▶ [Records supplied]
○ ○ ○ ○ ○
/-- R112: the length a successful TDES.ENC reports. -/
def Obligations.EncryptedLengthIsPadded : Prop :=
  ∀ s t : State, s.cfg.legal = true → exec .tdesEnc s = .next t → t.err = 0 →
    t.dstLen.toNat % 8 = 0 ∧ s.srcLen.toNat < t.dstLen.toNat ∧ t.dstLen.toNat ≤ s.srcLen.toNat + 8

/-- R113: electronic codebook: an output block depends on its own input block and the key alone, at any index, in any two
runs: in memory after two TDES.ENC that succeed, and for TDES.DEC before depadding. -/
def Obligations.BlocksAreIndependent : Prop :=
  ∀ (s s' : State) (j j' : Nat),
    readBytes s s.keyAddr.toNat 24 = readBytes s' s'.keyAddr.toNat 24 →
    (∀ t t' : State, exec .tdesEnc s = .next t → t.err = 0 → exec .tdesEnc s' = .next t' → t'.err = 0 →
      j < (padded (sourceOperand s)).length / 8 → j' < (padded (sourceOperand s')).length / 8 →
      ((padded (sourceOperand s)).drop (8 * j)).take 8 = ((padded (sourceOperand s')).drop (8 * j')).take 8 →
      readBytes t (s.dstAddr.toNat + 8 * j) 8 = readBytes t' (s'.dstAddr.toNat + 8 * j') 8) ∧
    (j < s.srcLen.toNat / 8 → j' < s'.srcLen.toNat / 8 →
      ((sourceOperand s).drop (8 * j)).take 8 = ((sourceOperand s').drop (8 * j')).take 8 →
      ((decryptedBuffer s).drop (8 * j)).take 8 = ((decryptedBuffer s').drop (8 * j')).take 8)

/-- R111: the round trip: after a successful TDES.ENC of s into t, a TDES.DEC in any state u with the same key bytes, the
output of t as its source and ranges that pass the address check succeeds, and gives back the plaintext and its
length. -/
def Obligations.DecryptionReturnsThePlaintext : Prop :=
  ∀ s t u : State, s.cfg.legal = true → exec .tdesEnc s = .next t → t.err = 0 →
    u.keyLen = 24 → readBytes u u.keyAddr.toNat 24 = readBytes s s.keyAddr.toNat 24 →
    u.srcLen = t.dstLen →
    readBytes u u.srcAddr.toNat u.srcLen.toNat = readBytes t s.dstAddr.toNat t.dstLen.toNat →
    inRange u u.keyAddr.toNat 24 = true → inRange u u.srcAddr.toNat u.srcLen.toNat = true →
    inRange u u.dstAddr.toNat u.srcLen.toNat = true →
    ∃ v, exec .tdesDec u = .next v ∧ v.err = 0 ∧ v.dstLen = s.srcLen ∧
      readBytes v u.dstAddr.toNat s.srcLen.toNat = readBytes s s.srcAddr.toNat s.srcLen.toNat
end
○ ○ ○ ○ ○
▶ [Task instructions] A verbatim version of the complete listing above is to be returned.

▶ [Answer space]
/-- R112: the length a successful TDES.ENC reports. -/
def Obligations.EncryptedLengthIsPadded : Prop :=
  ∀ s t : State, s.cfg.legal = true → exec .tdesEnc s = .next t → t.err = 0 →
    t.dstLen.toNat % 8 = 0 ∧ s.srcLen.toNat < t.dstLen.toNat ∧ t.dstLen.toNat ≤ s.srcLen.toNat + 8

/-- R113: electronic codebook: an output block depends on its own input block and the key alone, at any index, in any two
runs: in memory after two TDES.ENC that succeed, and for TDES.DEC before depadding. -/
def Obligations.BlocksAreIndependent : Prop :=
  ∀ (s s' : State) (j j' : Nat),
    readBytes s s.keyAddr.toNat 24 = readBytes s' s'.keyAddr.toNat 24 →
    (∀ t t' : State, exec .tdesEnc s = .next t → t.err = 0 → exec .tdesEnc s' = .next t' → t'.err = 0 →
      j < (padded (sourceOperand s)).length / 8 → j' < (padded (sourceOperand s')).length / 8 →
      ((padded (sourceOperand s)).drop (8 * j)).take 8 = ((padded (sourceOperand s')).drop (8 * j')).take 8 →
      readBytes t (s.dstAddr.toNat + 8 * j) 8 = readBytes t' (s'.dstAddr.toNat + 8 * j') 8) ∧
    (j < s.srcLen.toNat / 8 → j' < s'.srcLen.toNat / 8 →
      ((sourceOperand s).drop (8 * j)).take 8 = ((sourceOperand s').drop (8 * j')).take 8 →
      ((decryptedBuffer s).drop (8 * j)).take 8 = ((decryptedBuffer s').drop (8 * j')).take 8)

/-- R111: the round trip: after a successful TDES.ENC of s into t, a TDES.DEC in any state u with the same key bytes, the
output of t as its source and ranges that pass the address check succeeds, and gives back the plaintext and its
length. -/
def Obligations.DecryptionReturnsThePlaintext : Prop :=
  ∀ s t u : State, s.cfg.legal = true → exec .tdesEnc s = .next t → t.err = 0 →
    u.keyLen = 24 → readBytes u u.keyAddr.toNat 24 = readBytes s s.keyAddr.toNat 24 →
    u.srcLen = t.dstLen →
    readBytes u u.srcAddr.toNat u.srcLen.toNat = readBytes t s.dstAddr.toNat t.dstLen.toNat →
    inRange u u.keyAddr.toNat 24 = true → inRange u u.srcAddr.toNat u.srcLen.toNat = true →
    inRange u u.dstAddr.toNat u.srcLen.toNat = true →
    ∃ v, exec .tdesDec u = .next v ∧ v.err = 0 ∧ v.dstLen = s.srcLen ∧
      readBytes v u.dstAddr.toNat s.srcLen.toNat = readBytes s s.srcAddr.toNat s.srcLen.toNat
end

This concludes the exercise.